Dragonspell - Donita K. Paul [72]
Kale was on her feet, running to help. The second soldier sprang toward Dar.
“Look out!” she screamed.
Dar tucked himself in a ball. Instantly, his shimmering bubble covered him like a turtle shell. The blow of the bisonbeck’s blade rang off the magical shield.
Screaming his frustration, the soldier jumped at Dar with both feet. He landed on top of the shell, forcing it down with a crackling snap on the bricks.
Kale stopped her forward course and plunged into the bushes, running behind them to a place of better advantage. The soldier either heard her or saw her. He left Dar and bellowed as he approached the manicured thicket. She dropped to her knees and crawled into the underbrush.
What can I do? What can I do?
Make him trip?
Blind him with a flash?
The soldier’s huge boots stomped inches from her hands. The branches above her clattered.
Blind him!
She squeezed her eyes shut and thought with all her might.
It worked. Even within the protection of the shrubbery, her eyelids glowed red when the light burst with full intensity around her.
The bisonbeck groaned. His body hit the bricked pathway. Kale stayed where she was, huddled in the dark, panting and trembling.
She listened. Bedlam clamored at the fort entrance, but many walls and buildings muffled the clash of arms. The courtyard around her pulsed with the aftermath of conflict. Tension hung on the air. Silence echoed in sudden stillness.
“Kale, come out,” Dar called. “Where are you?”
She tried to speak. “Here.” Her voice croaked a broken whisper.
“Here,” she said again, a bit louder. She inched out of her hiding place.
Dar sat where she’d last seen him, his shell gone. He rubbed his eyes.
“Tell me next time, all right? Warn me.” He shook his head as if to clear it. “By all the light on the crystal sea, that was brilliant.”
Kale tried to smile in response to his praise, but her lips quivered. A sob rose in her throat. She choked it down and finished easing out from under the stiff, scratching branches. Dar still rubbed at his face, knuckling his eyes.
“Are you all right?” she asked.
“I hope so,” he answered. “Check Leetu and Gymn while I try to focus.”
She didn’t bother to stand, crawling the few feet to the base of the statue. The cape had fallen away and exposed part of the emerlindian’s clothing. Kale saw Leetu’s chest rise and fall in a gentle, shallow rhythm. Gymn lay inside his pocket-den in a quivering ball. Kale pulled him out and held him securely against her neck, rubbing one finger on the ridges between his ears.

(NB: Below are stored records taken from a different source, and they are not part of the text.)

/-- What a comparison writes: the flag of coprocessor 1, by the run's `FP`. -/
theorem exec_floatComparison {rel : FloatRel} {x y : FloatValue} (h : floatComparison i s = some (rel, x, y))
    (heven : allEven i) :
    ∃ b, exec i s = done (s.writeFlag 1#2 b) ∧ (s.cfg.fp = .ieee754 → (b = true ↔ floatRelated rel x y)) ∧
      (s.cfg.fp = .hostDefined →
        (∀ fs ft, (i = .cEqS fs ft ∨ i = .cLeS fs ft ∨ i = .cLtS fs ft) →
          b = Config.hostCompare32 rel (s.readSingle fs) (s.readSingle ft)) ∧
        ∀ fs ft, (i = .cEqD fs ft ∨ i = .cLeD fs ft ∨ i = .cLtD fs ft) →
          b = Config.hostCompare64 rel (s.readDouble fs) (s.readDouble ft)) := by
  cases i <;> cases h
  case cEqS fs ft | cLeS fs ft | cLtS fs ft =>
    refine ⟨_, exec_of_even rfl rfl heven, fun hfp => ?_, fun hfp => ⟨?_, by simp⟩⟩
    · rw [flagSingle, hfp]
      exact compareValues_iff ..
    · rw [flagSingle, hfp]
      simp
  case cEqD fs ft | cLeD fs ft | cLtD fs ft =>
    refine ⟨_, exec_of_even rfl rfl heven, fun hfp => ?_, fun hfp => ⟨by simp, ?_⟩⟩
    · rw [flagDouble, hfp]
      exact compareValues_iff ..
    · rw [flagDouble, hfp]
      simp

/-- Settles O40: a comparison writes one flag, which says whether the relation of the numbers holds. -/
theorem floatComparisons : Obligations.FloatComparisons := by
  intro i s rel x y h heven
  obtain ⟨b, hexec, hdefault, hhost⟩ := exec_floatComparison h heven
  have hflag (z : CopNum) : ((s.writeFlag 1#2 b).jump (s.writeFlag 1#2 b).nextPc).readFlag z =
      if z = 1#2 then b else s.readFlag z := by rw [State.jump_readFlag, readFlag_writeFlag]
  obtain ⟨hregs, hcop, -, hhilo, hmem, hconsole, hrun⟩ := frame_refl s
  refine ⟨_, hexec, rfl, ?_, ?_, fun z hz => ?_, hregs, hcop, hhilo, hmem, hconsole, hrun, rfl⟩
  · rw [hflag, if_pos rfl]
    exact hdefault
  · rw [hflag, if_pos rfl]
    exact hhost
  · rw [hflag, if_neg hz]

/-! ## Rounding to an integer (R321(a), R349) -/

variable {rule : Rounding} {q : ℚ} {num den : Nat} {neg : Bool} {m n : Int}

/-- A quotient of naturals is the whole quotient and a part of one. -/
theorem quotient_eq (hden : 0 < den) : (num : ℚ) / den = (num / den : Nat) + ((num % den : Nat) : ℚ) / den := by
  have hd : (den : ℚ) ≠ 0 := by positivity
  rw [div_eq_iff hd, add_mul, div_mul_cancel₀ _ hd]
  exact_mod_cast (Nat.div_add_mod' num den).symm

/-- The nearest integer, ties to even. -/
theorem nearestEvenDiv_spec (num : Nat) (hden : 0 < den) :
    |(num : ℚ) / den - nearestEvenDiv num den| ≤ 1 / 2 ∧
      (|(num : ℚ) / den - nearestEvenDiv num den| = 1 / 2 → nearestEvenDiv num den % 2 = 0) := by
  have hd : (0 : ℚ) < den := by exact_mod_cast hden
  have hrest : ((num % den : Nat) : ℚ) < den := by exact_mod_cast Nat.mod_lt num hden
  have hpart : 0 ≤ ((num % den : Nat) : ℚ) / den := by positivity
  have hpart1 : ((num % den : Nat) : ℚ) / den < 1 := (div_lt_one hd).2 hrest
  rw [quotient_eq hden, nearestEvenDiv]
  split_ifs with hless hmore heven
  · have hhalf : ((num % den : Nat) : ℚ) / den < 1 / 2 := by
      rw [div_lt_iff₀ hd]
      have : (2 : ℚ) * (num % den : Nat) < den := by exact_mod_cast hless
      linarith
    rw [add_sub_cancel_left, abs_of_nonneg hpart]
    exact ⟨hhalf.le, fun h => absurd h hhalf.ne⟩
  · have hhalf : 1 / 2 < ((num % den : Nat) : ℚ) / den := by
      rw [lt_div_iff₀ hd]
      have : (den : ℚ) < 2 * (num % den : Nat) := by exact_mod_cast hmore
      linarith
    push_cast
    rw [add_sub_add_left_eq_sub, abs_of_neg (by linarith)]
    exact ⟨by linarith, fun h => by linarith⟩
  · have hhalf : ((num % den : Nat) : ℚ) / den = 1 / 2 := by
      rw [div_eq_iff hd.ne']
      have : (2 : ℚ) * (num % den : Nat) = den := by exact_mod_cast (by omega : 2 * (num % den) = den)
      linarith
    rw [add_sub_cancel_left, hhalf, abs_of_pos (by norm_num)]
    exact ⟨le_rfl, fun _ => heven⟩
  · have hhalf : ((num % den : Nat) : ℚ) / den = 1 / 2 := by
      rw [div_eq_iff hd.ne']
      have : (2 : ℚ) * (num % den : Nat) = den := by exact_mod_cast (by omega : 2 * (num % den) = den)
      linarith
    push_cast
    rw [add_sub_add_left_eq_sub, hhalf, abs_of_neg (by norm_num)]
    exact ⟨by norm_num, fun _ => by omega⟩

/-- Whole numbers on both sides of a quotient. -/
theorem quotient_bounds (num : Nat) (hden : 0 < den) :
    ((num / den : Nat) : ℚ) ≤ num / den ∧ (num : ℚ) / den < (num / den : Nat) + 1 ∧
      (num % den = 0 → (num : ℚ) / den = (num / den : Nat)) ∧
      (num % den ≠ 0 → ((num / den : Nat) : ℚ) < num / den) := by
  have hd : (0 : ℚ) < den := by exact_mod_cast hden
  have hrest : ((num % den : Nat) : ℚ) < den := by exact_mod_cast Nat.mod_lt num hden
  have hpart1 : ((num % den : Nat) : ℚ) / den < 1 := (div_lt_one hd).2 hrest
  have hpart : 0 ≤ ((num % den : Nat) : ℚ) / den := by positivity
  rw [quotient_eq hden]
  refine ⟨by linarith, by linarith, fun h0 => by simp [h0], fun h0 => ?_⟩
  have : 0 < ((num % den : Nat) : ℚ) / den := div_pos (by exact_mod_cast Nat.pos_of_ne_zero h0) hd
  linarith

/-- The model's integer is what the rule makes of the number. -/
theorem roundsTo_roundToInt (rule : Rounding) (neg : Bool) (num : Nat) (hden : 0 < den) :
    roundsTo rule ((if neg then -1 else 1) * ((num : ℚ) / den)) (roundToInt rule neg num den) := by
  obtain ⟨hlow, hhigh, hexact, hinexact⟩ := quotient_bounds num hden
  have hnonneg : (0 : ℚ) ≤ (num : ℚ) / den := by positivity
  have hup : (num : ℚ) / den ≤ ((if num % den = 0 then num / den else num / den + 1 : Nat) : ℚ) ∧
      ((if num % den = 0 then num / den else num / den + 1 : Nat) : ℚ) < (num : ℚ) / den + 1 := by
    split_ifs with h0
    · exact ⟨(hexact h0).le, by linarith⟩
    · have := hinexact h0
      push_cast
      exact ⟨hhigh.le, by linarith⟩
  obtain ⟨hup, hup1⟩ := hup
  cases rule
  case nearestEven =>
    obtain ⟨hnear, htie⟩ := nearestEvenDiv_spec num hden
    cases neg
    · simp only [roundsTo, roundToInt, Bool.false_eq_true, if_false, one_mul, Int.cast_natCast]
      exact ⟨hnear, fun h => by exact_mod_cast htie h⟩
    · simp only [roundsTo, roundToInt, if_true, neg_mul, one_mul, Int.cast_neg, Int.cast_natCast]
      rw [neg_sub_neg, abs_sub_comm]
      exact ⟨hnear, fun h => by have := htie h; omega⟩
  case towardZero =>
    cases neg
    · simp only [roundsTo, roundToInt, Bool.false_eq_true, if_false, one_mul, Int.cast_natCast, hnonneg, if_true]
      exact ⟨hlow, hhigh⟩
    · simp only [roundsTo, roundToInt, if_true, neg_mul, one_mul, Int.cast_neg, Int.cast_natCast]
      split_ifs with hneg
      · have h0 : (num : ℚ) / den = 0 := by linarith
        rw [h0] at hlow hhigh ⊢
        have hzero : ((num / den : Nat) : ℚ) = 0 := le_antisymm hlow (Nat.cast_nonneg _)
        rw [hzero]
        norm_num
      · exact ⟨by linarith, by linarith⟩
  case towardMinusInfinity =>
    cases neg
    · simp only [roundsTo, roundToInt, Bool.false_eq_true, if_false, one_mul, Int.cast_natCast]
      exact ⟨hlow, hhigh⟩
    · simp only [roundsTo, roundToInt, if_true, neg_mul, one_mul, Int.cast_neg, Int.cast_natCast]
      exact ⟨by linarith, by linarith⟩
  case towardPlusInfinity =>
    cases neg
    · simp only [roundsTo, roundToInt, Bool.false_eq_true, if_false, one_mul, Int.cast_natCast]
      exact ⟨hup, by linarith⟩
    · simp only [roundsTo, roundToInt, if_true, neg_mul, one_mul, Int.cast_neg, Int.cast_natCast]
      exact ⟨by linarith, by linarith⟩

/-- Integers less than one apart are equal. -/
theorem int_eq_of_close (h1 : (m : ℚ) < n + 1) (h2 : (n : ℚ) < m + 1) : m = n := by
  have h1' : m < n + 1 := by exact_mod_cast h1
  have h2' : n < m + 1 := by exact_mod_cast h2
  omega

/-- A rule makes one integer of a number. -/
theorem roundsTo_unique (hm : roundsTo rule q m) (hn : roundsTo rule q n) : m = n := by
  cases rule
  case nearestEven =>
    obtain ⟨hm, hmtie⟩ := hm
    obtain ⟨hn, hntie⟩ := hn
    rw [abs_le] at hm hn
    by_contra hne
    have hstep : m = n + 1 ∨ n = m + 1 := by
      have h1 : (m : ℚ) ≤ n + 1 := by linarith
      have h2 : (n : ℚ) ≤ m + 1 := by linarith
      have h1' : m ≤ n + 1 := by exact_mod_cast h1
      have h2' : n ≤ m + 1 := by exact_mod_cast h2
      omega
    obtain rfl | rfl := hstep
    · push_cast at hm hmtie
      have hq : q = n + 1 / 2 := by linarith
      have h1 := hntie (by rw [hq, add_sub_cancel_left, abs_of_pos (by norm_num)])
      have h2 := hmtie (by rw [hq, add_sub_add_left_eq_sub, abs_of_neg (by norm_num)]; norm_num)
      omega
    · push_cast at hn hntie
      have hq : q = m + 1 / 2 := by linarith
      have h1 := hmtie (by rw [hq, add_sub_cancel_left, abs_of_pos (by norm_num)])
      have h2 := hntie (by rw [hq, add_sub_add_left_eq_sub, abs_of_neg (by norm_num)]; norm_num)
      omega
  case towardZero =>
    simp only [roundsTo] at hm hn
    split_ifs at hm hn
    · exact int_eq_of_close (by linarith) (by linarith)
    · exact int_eq_of_close (by linarith) (by linarith)
  case towardMinusInfinity =>
    obtain ⟨hm, hm'⟩ := hm
    obtain ⟨hn, hn'⟩ := hn
    exact int_eq_of_close (by linarith) (by linarith)
  case towardPlusInfinity =>
    obtain ⟨hm, hm'⟩ := hm
    obtain ⟨hn, hn'⟩ := hn
    exact int_eq_of_close (by linarith) (by linarith)

/-- An integer is left as it is by every rule. -/
theorem roundsTo_intCast (rule : Rounding) (n : Int) : roundsTo rule (n : ℚ) n := by
  cases rule
  case nearestEven => simp [roundsTo]
  case towardZero =>
    simp only [roundsTo]
    split_ifs
    · exact ⟨le_rfl, by linarith⟩
    · exact ⟨le_rfl, by linarith⟩
  case towardMinusInfinity => exact ⟨le_rfl, by linarith⟩
  case towardPlusInfinity => exact ⟨le_rfl, by linarith⟩

/-- A finite value as a quotient of naturals. -/
theorem signedNumber_eq_div (neg : Bool) (m : Nat) (e : Int) :
    signedNumber neg m e = (if neg then -1 else 1) * (((m * 2 ^ e.toNat : Nat) : ℚ) / ((2 ^ (-e).toNat : Nat) : ℚ)) := by
  have hpow : (2 : ℚ) ^ e = 2 ^ e.toNat / 2 ^ (-e).toNat := by
    rw [← zpow_natCast, ← zpow_natCast, ← zpow_sub₀ two_ne_zero]
    congr 1
    omega
  rw [signedNumber, hpow]
  push_cast
  ring

/-- What `FP_CVT_W` makes of a value: the rounded integer where it fits (R349). -/
theorem integerOf_of_roundsTo {x : FloatValue} (hx : ratOf x = some q) (hn : roundsTo rule q n) :
    integerOf rule x = if -2147483648 ≤ n ∧ n ≤ 2147483647 then some (BitVec.ofInt 32 n) else none := by
  cases x with
  | nan => cases hx
  | inf a => cases hx
  | fin neg m e =>
    rw [ratOf_fin, Option.some.injEq, signedNumber_eq_div] at hx
    have hmodel := roundsTo_roundToInt rule neg (m * 2 ^ e.toNat) (den := 2 ^ (-e).toNat) (by positivity)
    rw [hx] at hmodel
    rw [integerOf, roundsTo_unique hmodel hn]

theorem integerOf_of_none {x : FloatValue} (hx : ratOf x = none) : integerOf rule x = none := by
  cases x with
  | nan => rfl
  | inf a => rfl
  | fin neg m e => cases hx

theorem exec_toInteger {x : FloatValue} (h : toInteger i s = some (fd, x)) (heven : allEven i) :
    exec i s = done (settleInteger fd (integerOf s.cfg.cvtW x) s) := by
  cases i <;> cases h
  case cvtWS | cvtWD => exact exec_of_even rfl rfl heven

theorem setsSingle_of_integer {v : Word} {result : Option Word} (hexec : exec i s = done (settleInteger fd result s))
    (h : result = some v) : setsSingle i s fd v 0 := by
  rw [h] at hexec
  exact setsSingle_of_exec (n := 0) hexec

theorem setsSingle_of_drawn {result : Option Word} (hexec : exec i s = done (settleInteger fd result s))
    (h : result = none) : setsSingle i s fd (Config.draw32 s.draws) 1 := by
  rw [h] at hexec
  exact setsSingle_of_exec (n := 1) hexec
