-- ==== Sys2Proof/Machine/Class0to7.lean ====
section
/-! DEFINITION. Rows of classes 0x0 to 0x7 (spec 42_class_0_to_7.md): the line of each row and its meaning. -/

namespace Sys2Proof.Machine

/-- The line of `CLS` (R120): the bare name, no padding (41_render_format.md R110). -/
def lineCls : Line := "CLS".toList

/-- `CLS` (R120): emit its line and go on to the next word; nothing else. -/
def execCls (s : State) : Host.Outcome State Fault Refusal := emitLine lineCls s

/-- The line of `RET` (R121): the bare name, no padding (R110). -/
def lineRet : Line := "RET".toList

/-- `RET` (R121): emit its line and go on to the next word; nothing else. -/
def execRet (s : State) : Host.Outcome State Fault Refusal := emitLine lineRet s

/-- The line of `SYS` (R122). -/
def lineSys (nnn : Imm12) : Line := lineWith "SYS".toList (imm12 nnn)

/-- `SYS` (R122): emit its line and go on to the next word; nothing else. -/
def execSys (nnn : Imm12) (s : State) : Host.Outcome State Fault Refusal := emitLine (lineSys nnn) s

/-- The line of `JP` (R123). -/
def lineJp (nnn : Imm12) : Line := lineWith "JP".toList (imm12 nnn)

/-- `JP` (R123): emit its line and go on to the next word; nothing else. -/
def execJp (nnn : Imm12) (s : State) : Host.Outcome State Fault Refusal := emitLine (lineJp nnn) s

/-- The line of `CALL` (R124). -/
def lineCall (nnn : Imm12) : Line := lineWith "CALL".toList (imm12 nnn)

/-- `CALL` (R124): emit its line and go on to the next word; nothing else. -/
def execCall (nnn : Imm12) (s : State) : Host.Outcome State Fault Refusal := emitLine (lineCall nnn) s

/-- The line of `SE` (R125). -/
def lineSeImm (x : Nibble) (kk : Byte) : Line := lineWith "SE".toList (regImm8 x kk)

/-- `SE` (R125): emit its line and go on to the next word; nothing else. -/
def execSeImm (x : Nibble) (kk : Byte) (s : State) : Host.Outcome State Fault Refusal := emitLine (lineSeImm x kk) s

/-- The line of `SNE` (R126). -/
def lineSneImm (x : Nibble) (kk : Byte) : Line := lineWith "SNE".toList (regImm8 x kk)

/-- `SNE` (R126): emit its line and go on to the next word; nothing else. -/
def execSneImm (x : Nibble) (kk : Byte) (s : State) : Host.Outcome State Fault Refusal := emitLine (lineSneImm x kk) s

/-- The line of `SNE` (R127): the name is SNE on purpose; `n` is ignored (R74). -/
def lineSneReg5 (x : Nibble) (y : Nibble) : Line := lineWith "SNE".toList (regReg x y)

/-- `SNE` (R127): emit its line and go on to the next word; nothing else. -/
def execSneReg5 (x : Nibble) (y : Nibble) (_n : Nibble) (s : State) : Host.Outcome State Fault Refusal := emitLine (lineSneReg5 x y) s

/-- The line of `LD` (R128). -/
def lineLdImm (x : Nibble) (kk : Byte) : Line := lineWith "LD".toList (regImm8 x kk)

/-- `LD` (R128): emit its line and go on to the next word; nothing else. -/
def execLdImm (x : Nibble) (kk : Byte) (s : State) : Host.Outcome State Fault Refusal := emitLine (lineLdImm x kk) s

/-- The line of `ADD` (R129). -/
def lineAddImm (x : Nibble) (kk : Byte) : Line := lineWith "ADD".toList (regImm8 x kk)

/-- `ADD` (R129): emit its line and go on to the next word; nothing else. -/
def execAddImm (x : Nibble) (kk : Byte) (s : State) : Host.Outcome State Fault Refusal := emitLine (lineAddImm x kk) s

end Sys2Proof.Machine
end

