-- ==== Sys2Proof/Machine/Core.lean ====
section
/-! DEFINITION. The machine as the host reads it. -/

def Sys2Proof.core : Host.Core := {
  State := Sys2Proof.Machine.State,
  Fault := Sys2Proof.Machine.Fault,
  Refusal := Sys2Proof.Machine.Refusal,
  step := Sys2Proof.Machine.step,
  reset := Sys2Proof.Machine.State.reset }
end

“You’re as big a coward as I am,” she whispered. “Because you feel what I feel, and I feel what you feel, does that mean we make each other’s fear worse? We’ll both have to be more brave.” She sighed and looked over at Dar examining the bisonbeck bodies. “Like Dar. He’s already up and seeing to our safety.”
Dar leaned close to the soldier stunned by Kale’s blast of light. He prodded the prone man with his sword. She watched him pat the side of the bisonbeck’s uniform, locate another long knife, and remove the weapon.
“These soldiers won’t fight again,” he said. He rubbed at his face as he stood erect.
Have I damaged Dar’s eyes? I sent a vision of blinding light into the soldier’s mind. How did Dar…?
“Dar?”
“Hmm?”
“I don’t understand.”
“Hmm?”
“If I sent the suggestion of brilliance into the bisonbeck’s mind, why was the light real? I saw the flash even with my eyes closed. The flash nearly blinded you. No one should have seen it but him.” She nodded toward the man at Dar’s feet.
A puzzled frown tightened Dar’s furry features. He looked down at the soldier and then up at Kale. He rubbed his eyes again with the back of his hand and squinted at her once more. He opened his mouth and closed it again without speaking.
“Hurry!” The shrill command came without warning. Both Dar and Kale jumped. Seezle’s blurred approach created a whistle as she zoomed through the archway and came to a halt. “That light drew too much attention.